Task prompt: Without a single alteration, write the listing out again.

Input records:
/-- Whether an operation may set floating-point flags: its opcode lies from FADD.f32 on (04 R117). -/
def isFloatOp : Instr → Bool
  | .faddF32 .. | .fsubF32 .. | .fmulF32 .. | .fmaF32 .. | .fdivF32 .. | .fminF32 .. | .fmaxF32 .. | .fceqF32 .. | .fcltF32 ..
  | .fcleF32 .. | .fsqrtF32 .. | .faddF64 .. | .fsubF64 .. | .fmulF64 .. | .fmaF64 .. | .fdivF64 .. | .fminF64 .. | .fmaxF64 ..
  | .fceqF64 .. | .fcltF64 .. | .fcleF64 .. | .fsqrtF64 .. | .fcvt .. => true
  | _ => false

/-- LEA and its scaled forms: destination, A, B, the shift of B (04 R119). -/
def leaForm : Instr → Option (Dst × Src × Src9 × Nat)
  | .lea d a b => some (d, a, b, 0)
  | .leah d a b => some (d, a, b, 1)
  | .leaw d a b => some (d, a, b, 2)
  | .lead d a b => some (d, a, b, 3)
  | _ => none

/-- A scalar load: destination, A, B, size in bytes, scale of B, whether the data is signed (04 R120). -/
def loadForm : Instr → Option (Dst × Src × Src9 × Nat × Nat × Bool)
  | .ldI8 d a b => some (d, a, b, 1, 1, true)
  | .ldN8 d a b => some (d, a, b, 1, 1, false)
  | .ldI16 d a b => some (d, a, b, 2, 1, true)
  | .ldN16 d a b => some (d, a, b, 2, 1, false)
  | .ldI32 d a b => some (d, a, b, 4, 1, true)
  | .ldN32 d a b => some (d, a, b, 4, 1, false)
  | .ld64 d a b => some (d, a, b, 8, 1, false)
  | .ldxI8 d a b => some (d, a, b, 1, 1, true)
  | .ldxN8 d a b => some (d, a, b, 1, 1, false)
  | .ldxI16 d a b => some (d, a, b, 2, 2, true)
  | .ldxN16 d a b => some (d, a, b, 2, 2, false)
  | .ldxI32 d a b => some (d, a, b, 4, 4, true)
  | .ldxN32 d a b => some (d, a, b, 4, 4, false)
  | .ldx64 d a b => some (d, a, b, 8, 8, false)
  | _ => none

/-- A scalar store: data, A, B, size in bytes, scale of B (04 R120). -/
def storeForm : Instr → Option (Src × Src × Src9 × Nat × Nat)
  | .st8 x a b => some (x, a, b, 1, 1)
  | .st16 x a b => some (x, a, b, 2, 1)
  | .st32 x a b => some (x, a, b, 4, 1)
  | .st64 x a b => some (x, a, b, 8, 1)
  | .stx8 x a b => some (x, a, b, 1, 1)
  | .stx16 x a b => some (x, a, b, 2, 2)
  | .stx32 x a b => some (x, a, b, 4, 4)
  | .stx64 x a b => some (x, a, b, 8, 8)
  | _ => none

/-- The sources of an operation of S1 to S3, or of CALLR, JR and RET, in the order in which they are read. -/
def readsOf (i : Instr) : Option (List Src) :=
  match aluOf i, leaForm i, loadForm i, storeForm i with
  | some (_, _, l), _, _, _ => some l
  | _, some (_, a, b, _), _, _ => some (a :: srcs9 b)
  | _, _, some (_, a, b, _, _, _), _ => some (a :: srcs9 b)
  | _, _, _, some (x, a, b, _, _) => some (x :: a :: srcs9 b)
  | _, _, _, _ =>
    match i with
    | .callr a => some [a]
    | .jr a => some [a]
    | .ret a => some [a]
    | _ => none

Answer area:
/-- Whether an operation may set floating-point flags: its opcode lies from FADD.f32 on (04 R117). -/
def isFloatOp : Instr → Bool
  | .faddF32 .. | .fsubF32 .. | .fmulF32 .. | .fmaF32 .. | .fdivF32 .. | .fminF32 .. | .fmaxF32 .. | .fceqF32 .. | .fcltF32 ..
  | .fcleF32 .. | .fsqrtF32 .. | .faddF64 .. | .fsubF64 .. | .fmulF64 .. | .fmaF64 .. | .fdivF64 .. | .fminF64 .. | .fmaxF64 ..
  | .fceqF64 .. | .fcltF64 .. | .fcleF64 .. | .fsqrtF64 .. | .fcvt .. => true
  | _ => false

/-- LEA and its scaled forms: destination, A, B, the shift of B (04 R119). -/
def leaForm : Instr → Option (Dst × Src × Src9 × Nat)
  | .lea d a b => some (d, a, b, 0)
  | .leah d a b => some (d, a, b, 1)
  | .leaw d a b => some (d, a, b, 2)
  | .lead d a b => some (d, a, b, 3)
  | _ => none

/-- A scalar load: destination, A, B, size in bytes, scale of B, whether the data is signed (04 R120). -/
def loadForm : Instr → Option (Dst × Src × Src9 × Nat × Nat × Bool)
  | .ldI8 d a b => some (d, a, b, 1, 1, true)
  | .ldN8 d a b => some (d, a, b, 1, 1, false)
  | .ldI16 d a b => some (d, a, b, 2, 1, true)
  | .ldN16 d a b => some (d, a, b, 2, 1, false)
  | .ldI32 d a b => some (d, a, b, 4, 1, true)
  | .ldN32 d a b => some (d, a, b, 4, 1, false)
  | .ld64 d a b => some (d, a, b, 8, 1, false)
  | .ldxI8 d a b => some (d, a, b, 1, 1, true)
  | .ldxN8 d a b => some (d, a, b, 1, 1, false)
  | .ldxI16 d a b => some (d, a, b, 2, 2, true)
  | .ldxN16 d a b => some (d, a, b, 2, 2, false)
  | .ldxI32 d a b => some (d, a, b, 4, 4, true)
  | .ldxN32 d a b => some (d, a, b, 4, 4, false)
  | .ldx64 d a b => some (d, a, b, 8, 8, false)
  | _ => none

/-- A scalar store: data, A, B, size in bytes, scale of B (04 R120). -/
def storeForm : Instr → Option (Src × Src × Src9 × Nat × Nat)
  | .st8 x a b => some (x, a, b, 1, 1)
  | .st16 x a b => some (x, a, b, 2, 1)
  | .st32 x a b => some (x, a, b, 4, 1)
  | .st64 x a b => some (x, a, b, 8, 1)
  | .stx8 x a b => some (x, a, b, 1, 1)
  | .stx16 x a b => some (x, a, b, 2, 2)
  | .stx32 x a b => some (x, a, b, 4, 4)
  | .stx64 x a b => some (x, a, b, 8, 8)
  | _ => none

/-- The sources of an operation of S1 to S3, or of CALLR, JR and RET, in the order in which they are read. -/
def readsOf (i : Instr) : Option (List Src) :=
  match aluOf i, leaForm i, loadForm i, storeForm i with
  | some (_, _, l), _, _, _ => some l
  | _, some (_, a, b, _), _, _ => some (a :: srcs9 b)
  | _, _, some (_, a, b, _, _, _), _ => some (a :: srcs9 b)
  | _, _, _, some (x, a, b, _, _) => some (x :: a :: srcs9 b)
  | _, _, _, _ =>
    match i with
    | .callr a => some [a]
    | .jr a => some [a]
    | .ret a => some [a]
    | _ => none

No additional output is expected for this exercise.